免费视频淫片aa毛片_日韩高清在线亚洲专区vr_日韩大片免费观看视频播放_亚洲欧美国产精品完整版

ZeroMQis a messaging library, which allows you to design a complexcommunication system without much effort. It has been wrestling with howto effectively describe itself in the recent years. In the beginning itwas introduced as ‘messaging middleware’ later they moved to ‘TCP onsteroids’ and right now it is a ‘new layer on the networking stack’.

Ihad some trouble understanding ZeroMQ at first and really had to resetmy brain. First of all, it is not a complete messaging system such as RabbitMQ or ActiveMQ. I know the guys of Linden Research compared them,but it is apples and oranges. A full fledged messaging system gives youan out of the box experience. Unwrap it, configure it, start it up andyou’re good to go once you have figured out all its complexities.

ZeroMQis not such a system at all; it is a simple messaging library to beused programmatically. It basically gives you a pimped socket interfaceallowing you to quickly build your own messaging system.

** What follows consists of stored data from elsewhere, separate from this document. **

-- ==== Sys2Proof/Safety.lean ====
section
/-! DEFINITION. What a sound state of the block is: the laws that the spec states of every state, as decidable
predicates of State. -/

namespace Sys2Proof

open Machine

/-- R179: the place in a pass of the next data byte of a READ frame at a record. -/
abbrev readPlace : Reading → Option Nat
  | .closed => none
  | .blank => none
  | .before place => some place
  | .within place => some place

/-- R179: the next data byte of a READ frame is one of the 587 of a pass, and a capture holds them all. -/
abbrev ReadingLaw (p : Port) : Prop :=
  ∀ place ∈ readPlace p.reading, place < 587 ∧ (p.reading = .within place → p.snapshot.length = 587)

/-- The lists and counts stay within the sizes the spec gives them: the log (R182), the history (R101), the counters
(R133, R147), the windows and their counts (R24, R26), the debounce and run counts (R18, R20), the place in a pass of
READ (R179). -/
abbrev Bounded (s : State) : Prop :=
  ReadingLaw s.port ∧
  s.log.records.length ≤ 32 ∧ s.log.uptime ≤ 4294967295 ∧ s.follower.history.length ≤ 16 ∧
  (s.bus.intact ≤ 65535 ∧ s.bus.bad ≤ 65535 ∧ s.bus.clashes ≤ 65535 ∧ s.bus.sent ≤ 65535) ∧
  (s.peers.untrusted ≤ 65535 ∧ s.peers.rateDiscarded ≤ 65535 ∧ s.peers.seqDiscarded ≤ 65535) ∧
  ∀ i : Inp, s.monitors[i].window.length ≤ 8 ∧ (∀ n ∈ s.monitors[i].window, n ≤ 268435455) ∧
    s.monitors[i].losCount ≤ 7 ∧ s.monitors[i].activityRun ≤ 7

/-- A record with no reason, no flag and no timer beside it (R44, the rows OFF, READY and ACTIVE). -/
abbrev RecordBare (r : InputRec) : Prop :=
  r.reasons = Reasons.empty ∧ r.hardSeen = false ∧ r.holdOff = none ∧ r.wtr = .none ∧ r.origin = none

/-- R44: what a record holds in each state; in BARRED a hard reason present has been seen (R46). -/
abbrev RecordLaw (r : InputRec) : Prop :=
  (r.state = .off ∨ r.state = .ready ∨ r.state = .active → RecordBare r) ∧
  (r.state = .barred → r.reasons ≠ Reasons.empty ∧ r.holdOff = none ∧ r.wtr = .none ∧ r.origin = none ∧
    (r.reasons.hard = true → r.hardSeen = true)) ∧
  (r.state = .proving → r.reasons = Reasons.empty ∧ r.hardSeen = false ∧ r.holdOff = none ∧ r.wtr ≠ .none ∧
    r.origin = none) ∧
  (r.state = .suspect → r.reasons = { Reasons.empty with signal := true } ∧ r.hardSeen = false ∧ r.holdOff ≠ none ∧
    r.wtr = .none ∧ r.origin ≠ none)

/-- R44 for the six records. -/
abbrev RecordsLawful (s : State) : Prop := ∀ i : Inp, RecordLaw s.records[i]

/-- R69: the record of an input is ACTIVE, or SUSPECT with origin ACTIVE, exactly when it is the Selector's active
input. -/
abbrev ActiveAgrees (s : State) : Prop := ∀ i : Inp, s.records[i].isActive = true ↔ s.selector.active = some i

/-- R92: the output is FREE_RUN or HOLDOVER exactly when there is no active input, and it is BRIDGING exactly when the
active input's record is SUSPECT. -/
abbrev OutputAgrees (s : State) : Prop :=
  (s.selector.active = none ↔ s.follower.output = .freeRun ∨ s.follower.output = .holdover) ∧
  ∀ i : Inp, s.selector.active = some i → (s.follower.output = .bridging ↔ s.records[i].state = .suspect)

/-- R92: the history is empty in FREE_RUN, ACQUIRING and HOLDOVER, and while bridging from ACQUIRING; the settle timer
runs exactly in ACQUIRING, and the bridging origin is present exactly in BRIDGING. -/
abbrev FollowerShape (f : Follower) : Prop :=
  (f.output = .freeRun ∨ f.output = .acquiring ∨ f.output = .holdover ∨ f.bridging = some .acquiring →
    f.history = []) ∧
  (f.settle ≠ none ↔ f.output = .acquiring) ∧ (f.bridging ≠ none ↔ f.output = .bridging)

/-- R98: in FREE_RUN the holdover value record is invalid; in HOLDOVER it is valid. -/
abbrev ValueLaw (f : Follower) : Prop :=
  (f.output = .freeRun → f.value.valid = false) ∧ (f.output = .holdover → f.value.valid = true)

/-- R85: an input that is forced is the active input, and while HOLDOVER is forced the output is in it. -/
abbrev ForceLaw (s : State) : Prop :=
  (∀ f : Inp, s.selector.force = .input f → s.selector.active = some f) ∧
  (s.selector.force = .holdover → s.follower.output = .holdover)

/-- The laws that tie the Selector, the records and the Output Follower together. -/
abbrev SelectionLaw (s : State) : Prop :=
  ActiveAgrees s ∧ OutputAgrees s ∧ FollowerShape s.follower ∧ ValueLaw s.follower ∧ ForceLaw s

/-- R128, R129: DUPLICATE and SILENT go together. -/
abbrev SilentLaw (s : State) : Prop := s.bus.duplicate = true ↔ s.bus.tx = .silent

/-- The ranges of a used input's fields after clamping (R171). -/
abbrev InputInRange (c : InputCfg) : Prop :=
  c.use ≠ .off → (8000 ≤ c.freq ∧ c.freq ≤ 100000000) ∧ (1 ≤ c.fixedGrade ∧ c.fixedGrade ≤ 15) ∧ c.bound ≤ 24 ∧
    (1 ≤ c.ceiling ∧ c.ceiling ≤ 15) ∧ (1 ≤ c.priority ∧ c.priority ≤ 8) ∧ c.holdOff ≤ 50 ∧ c.wtr ≤ 900

/-- The ranges of the image after clamping (R170 to R172), at own address `own`. -/
abbrev ImageInRange (own : Nat) (c : Image) : Prop :=
  (1 ≤ c.interval ∧ c.interval ≤ 8) ∧ (1 ≤ c.accept ∧ c.accept ≤ c.reject ∧ c.reject ≤ 32767) ∧
  (1 ≤ c.pull ∧ c.pull ≤ 32767) ∧ (1 ≤ c.settle ∧ c.settle ≤ 60) ∧ (1 ≤ c.floor ∧ c.floor ≤ 15) ∧ c.warmup ≤ 3600 ∧
  (c.age1 ≤ c.age2 ∧ c.age2 ≤ c.age3 ∧ c.age3 ≤ c.limit) ∧ (1 ≤ c.limit ∧ c.limit ≤ 16777215) ∧
  (1 ≤ c.grade1 ∧ c.grade1 ≤ c.grade2 ∧ c.grade2 ≤ c.grade3 ∧ c.grade3 ≤ 15) ∧
  ∀ i : Inp, InputInRange c.inputs[i] ∧
    (c.inputs[i].use = .peer → 1 ≤ c.inputs[i].bound ∧ c.inputs[i].bound ≠ own)

/-- R165, R166, R174: the own address is 1 to 24 but with cause ADDRESS, where it is 0 and the part is in CFG_FAULT; a
RUNNING part holds an image; a held image is in range, with a clamp count of at most 62. -/
abbrev LoaderLaw (s : State) : Prop :=
  s.hold = none →
    s.loader.ownAddress ≤ 24 ∧ (s.loader.ownAddress = 0 ↔ s.loader.cause = .address) ∧
    (s.loader.cause = .address → s.loader.partState = .cfgFault) ∧
    (s.loader.partState = .running → s.loader.held = true) ∧
    (s.loader.held = true → ImageInRange s.loader.ownAddress s.loader.buffer ∧ s.loader.clampCount ≤ 62)

/-- R148: no entry for the own address, and every stored entry in range, with a valid path ending with its address. -/
abbrev TableLaw (s : State) : Prop :=
  ∀ k : Slot, ∀ e ∈ s.peers.entries[k], address k ≠ s.loader.ownAddress ∧ validPath e.path (address k) = true ∧
    (1 ≤ e.grade ∧ e.grade ≤ 15) ∧ (1 ≤ e.interval ∧ e.interval ≤ 8)

/-- The raw grade an input has by its use and its bound entry (R3). -/
def rawOf (s : State) (i : Inp) : Nat :=
  match (inputCfg s i).use with
  | .off => unfit
  | .fixed => (inputCfg s i).fixedGrade
  | .peer => peerRaw (entryOf s (inputCfg s i).bound)

/-- The bound path an input has by its use and its bound entry (R5). -/
def pathOf (s : State) (i : Inp) : List Nat :=
  match (inputCfg s i).use with
  | .off => []
  | .fixed => []
  | .peer => peerPath (entryOf s (inputCfg s i).bound)

/-- R54: the WTR status lets an input leave PROVING. -/
def mayPass : Wtr → Bool
  | .served | .met | .waived => true
  | .none | .running _ => false

/-- R3 to R6, R45, R54: while RUNNING the record of an OFF input is untouched, and the record of a used input agrees
with its bound entry and its monitor; an input whose WTR status lets it pass is not left in PROVING beside a full
window. -/
abbrev RecordAgrees (s : State) (i : Inp) : Prop :=
  ((inputCfg s i).use = .off → s.records[i] = InputRec.init) ∧
  ((inputCfg s i).use ≠ .off →
    s.records[i].state ≠ .off ∧ s.records[i].raw = rawOf s i ∧
    s.records[i].effective = max (rawOf s i) (inputCfg s i).ceiling ∧ s.records[i].path = pathOf s i ∧
    s.records[i].hop = (pathOf s i).length ∧
    s.records[i].reasons.grade = decide (s.records[i].effective = 15) ∧
    s.records[i].reasons.loop = (pathOf s i).contains s.loader.ownAddress ∧
    s.records[i].reasons.range = decide ((pathOf s i).length = 8) ∧
    s.records[i].reasons.signal = s.monitors[i].signal ∧ s.records[i].reasons.freq = s.monitors[i].freq ∧
    (s.records[i].state = .proving → s.monitors[i].window.length = 8 → mayPass s.records[i].wtr = false))

/-- R6: the records and the Peer Table agree. -/
abbrev Agreement (s : State) : Prop := running s = true → ∀ i : Inp, RecordAgrees s i

/-- An offset the part may hold (00_scope.md 4.2). -/
abbrev OffsetInRange (n : Int) : Prop := -32767 ≤ n ∧ n ≤ 32767

/-- R30, R99: an input from which the Selector may choose has a last offset, and a full window has given one; and
every offset held is in range. -/
abbrev OffsetsLaw (s : State) : Prop :=
  (∀ i : Inp, (s.records[i].fit = true ∨ s.monitors[i].window.length = 8 → s.monitors[i].lastOffset ≠ none) ∧
    ∀ n ∈ s.monitors[i].lastOffset, OffsetInRange n) ∧
  (∀ n ∈ s.follower.history, OffsetInRange n) ∧ OffsetInRange s.follower.value.value

/-- R17, R25, R27: a used input's gate runs exactly while SIGNAL is clear, its window is empty while SIGNAL is present,
and the measuring layer of any other input is stopped. -/
abbrev MeasuringLaw (s : State) : Prop :=
  ∀ i : Inp,
    (measuring s i = true → (s.monitors[i].gate.run = true ↔ s.monitors[i].signal = false) ∧
      (s.monitors[i].signal = true → s.monitors[i].window = []) ∧
      (s.monitors[i].signal = true ↔ s.monitors[i].losCause = true ∨ s.monitors[i].activityCause = true)) ∧
    (measuring s i = false → s.monitors[i].gate.run = false ∧ s.monitors[i].window = [] ∧
      s.monitors[i].lastOffset = none ∧ s.monitors[i].freq = false ∧ s.monitors[i].check = .none ∧
      s.monitors[i].signal = false)

/-- R101, R102: the 16 offsets' input and the value's source agree with the record's validity. -/
abbrev ValueShape (v : HoldValue) : Prop :=
  (v.valid = true ↔ v.source ≠ none) ∧ (v.valid = false → v = HoldValue.invalid)

/-- R117, R121, R122, R130, R134: the Announcer, the transmitter, the receiver and the idle count are off or stopped
exactly while the part is not RUNNING; a frame is on the line exactly while the transmitter is SENDING; and the want
decides between IDLE and DEFERRING. -/
abbrev BusLaw (s : State) : Prop :=
  (running s = true ↔ s.announcer.mode ≠ .off) ∧ (running s = true ↔ s.bus.tx ≠ .off) ∧
  (running s = true ↔ s.bus.rx ≠ .off) ∧ (running s = true ↔ s.bus.idle ≠ none) ∧
  (s.bus.tx = .sending ↔ s.announcer.frame ≠ none) ∧
  (s.bus.tx = .idle → wantsFrame s.announcer = false) ∧ (s.bus.tx = .deferring → wantsFrame s.announcer = true)

/-- R1, R4, R102: the effective grade of every input is 1 to 15, and so is the base grade of a valid holdover value. -/
abbrev GradesLaw (s : State) : Prop :=
  (∀ i : Inp, 1 ≤ s.records[i].effective ∧ s.records[i].effective ≤ 15) ∧
  (s.follower.value.valid = true → 1 ≤ s.follower.value.base ∧ s.follower.value.base ≤ 15)

/-- Every law of the state at once. -/
abbrev Lawful (s : State) : Prop :=
  Bounded s ∧ RecordsLawful s ∧ SelectionLaw s ∧ SilentLaw s ∧ BusLaw s ∧ LoaderLaw s ∧ TableLaw s ∧ Agreement s ∧
  OffsetsLaw s ∧ MeasuringLaw s ∧ GradesLaw s

/-- R78: while RUNNING the source is the one that the decision of R74, taken on the state as it stands, gives. -/
abbrev Settled (s : State) : Prop := running s = true → sourceOf s = (decision s false).1

/-! ### What a command is answered by, and what it leaves alone -/

/-- The command is answered by a next state, of which `P` holds. -/
abbrev Answers (c : Instr) (s : State) (P : State → Prop) : Prop := ∃ t : State, exec c s = .next t ∧ P t

/-- The reset logic, the pins, the Image Loader and the queue are as they were. -/
abbrev SamePart (s t : State) : Prop :=
  t.hold = s.hold ∧ t.cause = s.cause ∧ t.pins = s.pins ∧ t.loader = s.loader ∧ t.pending = s.pending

Float like a butterfly, sting like a bee

Butwhy use ZeroMQ and not just use the low level Berkeley socket interfaceor a high level messaging system? I think the answer is balance. Youprobably want the flexibility and performance of the low level whilestill having the ease of implementation of the high level. However,maintaining raw sockets is difficult and cumbersome when you want toimplement a scalable system. A high level system often works perfect ifyou use it for the situation it was designed for, but it can bedifficult to change core elements of the system and its ease of useoften comes with a cost in performance. This isn’t a problem that islimited to messaging systems only. We can see the previous dilemma alsoin web frameworks; it could very well be that this is exactly the reasonwhy ‘Micro Frameworks’ gain in popularity.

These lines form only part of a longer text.